Soccer  > World Cup  > Donovan buries 2006 World Cup memory
June 10, 2010, 02:28 PM
By Michael Lewis

JOHANNESBURG, South Africa -- To Landon Donovan, the 2006 World Cup was a lifetime ago.

After an underwhelming performance in Germany, Donovan says he has scrubbed the bad memories.

Donovan will need to be a key figure if the United States is to advance to the second round. The Americans open their World Cup against England on Saturday.

Heading into the 2006 World Cup, Donovan was the face of American soccer. He seemingly answered every reporter's question, agreed to every TV interview request and did countless promotions.

This time, he is more focused. At 28, Donovan should be at the peak of his physical form and experience. When the 2014 World Cup comes in Brazil, he will be on the other side of 30.

"I'm prepared," he said. "I know the qualities I have as a player, as a person, as an athlete, and I'm prepared for this moment. I wasn't prepared in 2006. When you feel this prepared, you don't worry about if it's going to go well on the day. I know I'm going to play well Saturday, and then it's how does our team do and what happens in the game."

Donovan, who played with Everton in the English Premier League on loan from the Los Angeles Galaxy this past winter, downplayed Saturday's Group C encounter, which is one of the most anticipated games of the first round.

"In the bigger picture, it's just one of three games," Donovan said. "We understand that they're all equally important in that way. Aside from that, the other part of it is knowing what this game means back home. For the last six months all we've seen is U.S-England, so if you were a casual sports fan at home you might think this is the World Cup final, you wouldn't know any different. I understand that.

"We can win Saturday and not advance and I'd be disappointed, or we could lose Saturday and end up advancing and I'd be equally happy."

Donovan's first World Cup was as a 20-year-old in Korea Republic in 2002 as the upstart U.S. reached the quarterfinals with a 2-0 win over CONCACAF rival Mexico in the second round.

In that competition, Donovan was a talented, if somewhat na??ve, prodigy still learning nuances of international soccer and unaware of all the demands and distractions that go with a World Cup. Today, he is a polished veteran with many more responsibilities and expectations.

"As far as soccer goes, I'm more or less what I have been for most of my career," Donovan said. "The way I play, the way I do things. Obviously I've become better in certain areas, I've worked a lot at my weaknesses on the field and tried to get better. Tactically you learn a lot just from the experience of playing in a lot of games. You'll learn things.
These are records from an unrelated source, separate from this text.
-- ==== Sys2Proof/Machine/State.lean ====
section
/-! DEFINITION. The whole state of the block, the reasons a command can stop, and the state right after a COLD reset. -/

namespace Sys2Proof.Machine

/-- No command of this block faults: every meaning answers a next state. -/
inductive Fault where
  /-- Raised by no meaning; safe. -/
  | unreachable
  deriving DecidableEq, Repr

/-- Why a command has no meaning. -/
inductive Refusal where
  /-- The command is not modelled yet, named by its mnemonic; raised by `exec`; safe. -/
  | notModelled (mnemonic : String)
  deriving DecidableEq, Repr

/-- The fuses (Table 16.3) and the spare quires they name (R23). -/
structure Fuses where
  drs : List Byte := []
  idseed : List Byte := []
  spdmPsk : List Byte := []
  pliacTk : List Byte := []
  kek : List Byte := []
  arb : Nat := 0
  lc : Nat := 2
  sealOnly : Bool := false
  vkeys : List (List Byte) := []
  vrev : List Bool := []
  serial : List Byte := []
  spares : List Nat := [17, 34, 51, 67]
  deriving DecidableEq, Repr

/-- An event ring of a function (R598): producer and head index. -/
structure EvRing where
  pi : Nat := 0
  head : Nat := 0
  deriving DecidableEq, Repr

/-- Event delivery and error collection. -/
structure Events where
  /-- Events raised and on their way to the collector, oldest first. -/
  pending : List Event := []
  /-- The collector's queue (R423), in sequence order. -/
  queue : List Event := []
  nextSeq : Nat := 0
  rings : Tab EvRing := []
  /-- Events that wait for the device to become ready (R586). -/
  deferred : List Event := []
  deriving DecidableEq, Repr

/-- The entropy complex. -/
structure Rng where
  failed : Bool := false
  /-- The boot sequence has started the sources (R448). -/
  started : Bool := false
  sources : Tab Source := []
  groups : Tab Group := []
  drbgs : Tab Drbg := []
  /-- Words of its block that each function's window still holds (R447). -/
  windows : Tab (List Nat) := []
  deriving DecidableEq, Repr

/-- The SPDM responder: sessions, IDE streams, a large request being received (handle, next number, bytes), a large response held
(handle, next number, bytes left), the next handle. -/
structure Spdm where
  sessions : Tab SpdmSession := []
  ide : Tab IdeStream := []
  chunkIn : Option (Nat × Nat × List Byte) := none
  chunkOut : Option (Nat × Nat × List Byte) := none
  nextHandle : Nat := 0
  deriving DecidableEq, Repr

/-- Serving contexts (R200, R223). -/
structure Serving where
  ctxs : Tab Ctx := []
  /-- Model records by 16 × deckle + number. -/
  models : Tab Model := []
  /-- Next READY_SEQ (R203), under key 0. -/
  readySeq : Tab Nat := []
  /-- Deckles whose automatic swap-out runs until HIGH is reached (R222). -/
  autoOut : List Nat := []
  deriving DecidableEq, Repr

/-- Work rings, functions and what the host side holds. -/
structure HostSide where
  rings : Tab Ring := []
  recQueue : List QueuedRec := []
  fns : Tab Function := []
  /-- VF Enable of the physical function. -/
  vfOn : Bool := false
  /-- Next tracking id. -/
  nextId : Nat := 0
  /-- Descriptors started (R366). -/
  starts : Nat := 0
  /-- The ring whose turn it is and the descriptors it may still fetch in it (R357). -/
  turn : Nat × Nat := (255, 0)
  /-- Host memory bytes that are not zero. -/
  mem : Tab Byte := []
  measured : List Measured := []
  deriving DecidableEq, Repr

/-- Izkai ports and the device-wide pools. -/
structure Izk where
  ports : Tab Port := []
  qps : Tab Qp := []
  cqs : Tab Cq := []
  mrs : Tab Mr := []
  /-- MR_DEREG of a deckle that drains, with its registration. -/
  drains : Tab Nat := []
  deriving DecidableEq, Repr

/-- The machine. -/
structure State where
  /-- Commands waiting, first in, first out. -/
  pending : List Instr := []
  /-- Model time in units of 100 ps: what an idle step advances. -/
  now : Nat := 0
  /-- CLK_TSC (R426). -/
  tsc : Nat := 0
  /-- Registers whose value differs from the reset value, by BAR0 address. -/
  regs : Tab Nat := []
  halfClears : List HalfClear := []
  latches : List Latch := []
  /-- What the block has sent to the outside, oldest first. -/
  out : List Output := []
  /-- How many free values have been taken. -/
  freeCount : Nat := 0
  /-- Mode SEALED (R455). -/
  sealed : Bool := false
  /-- The FE state (R505). -/
  fe : Bool := false
  fuses : Fuses := {}
  banks : Tab Bank := []
  boot : Boot := {}
  power : Power := {}
  pins : Tab Pin := []
  clk : Clk := {}
  /-- Logical quires (R23), by logical number. -/
  quires : Tab Quire := []
  /-- Physical quires, by physical number. -/
  phys : Tab Phys := []
  retireQueue : List Nat := []
  mesh : List MeshMsg := []
  waits : List Wait := []
  dram : Dram := {}
  ctls : Tab Controller := []
  zeros : Tab ZeroReq := []
  host : HostSide := {}
  spdm : Spdm := {}
  reports : List ReportJob := []
  deckles : Tab Deckle := []
  serving : Serving := {}
  poly : Tab Poly := []
  /-- Next SERIAL of a tag (R236). -/
  tagSerial : Nat := 1
  sessions : Tab Session := []
  rng : Rng := {}
  ev : Events := {}
  izk : Izk := {}
  mgt : Mgt := {}
  deriving DecidableEq, Repr

/-- Table 15.3: the groups at each reset. -/
def groupsAtReset : Tab Group :=
  [(0, { ka := .t, kb := .o, sb := .m }), (1, { ka := .o, kb := .m, sb := .t }),
   (2, { ka := .m, kb := .t, sb := .o }), (3, { ka := .t, kb := .o, sb := .m })]

/-- The image both flash banks hold in `State.reset` (DESIGN CHOICE, log entry 6): a sound image of sequence number 1. -/
def factoryImage : ImageInfo :=
  { size := 16777216, seq := 1, svn := 0, vkey := 0, vpubDigest := zeros 32,
    digests := [zeros 32, zeros 32, zeros 32, zeros 32], digest := zeros 32, sound := true }

/-- The fuses of `State.reset` (DESIGN CHOICE, log entry 6): DEPLOYED, every secret and the serial number zero. -/
def factoryFuses : Fuses :=
  { drs := zeros 32, idseed := zeros 48, spdmPsk := zeros 32, pliacTk := zeros 32, kek := zeros 32,
    vkeys := [zeros 32, zeros 32, zeros 32], vrev := [false, false, false], serial := zeros 16 }

/-- The machine right after a COLD reset (Table 20.1): the rails are up, PERST_N is asserted and the boot sequence has not
started. -/
def State.reset : State :=
  { fuses := factoryFuses
    banks := [(0, { image := some factoryImage }), (1, { image := some factoryImage })]
    pins := [(0, { raw := true, out := true })]
    rng := { groups := groupsAtReset } }

end Sys2Proof.Machine
end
"Looking back now at that player mentally, it's almost like a completely different person," he said. "There were pluses and minuses to that. Being young and not knowing anything can be very positive sometimes. It certainly was in that tournament.

"Now what I strive to do is keep that youthfulness when I'm playing mixed with the experience that I have, and how to play in certain situations," he added. "In 2002 I played completely from my heart and just went for it. Now I'm striving to play completely from my heart, with a little mixture of keeping my mind in the right place so I cannot do anything stupid."

While he is the most experienced American player in his third World Cup, Donovan prefers to lead by example.

"I think in the past when I thought about leadership, it meant doing more things to help other people," he said. "I'm best leading when I'm focused on what I'm doing well. I think my energy and the way I play is a form of leadership on the field and I think other guys feed off of that. I'm aware of that, and I'm also aware that I don't need to yell at guys, or say things all the time. I'm certainly at my best when I'm focused on myself."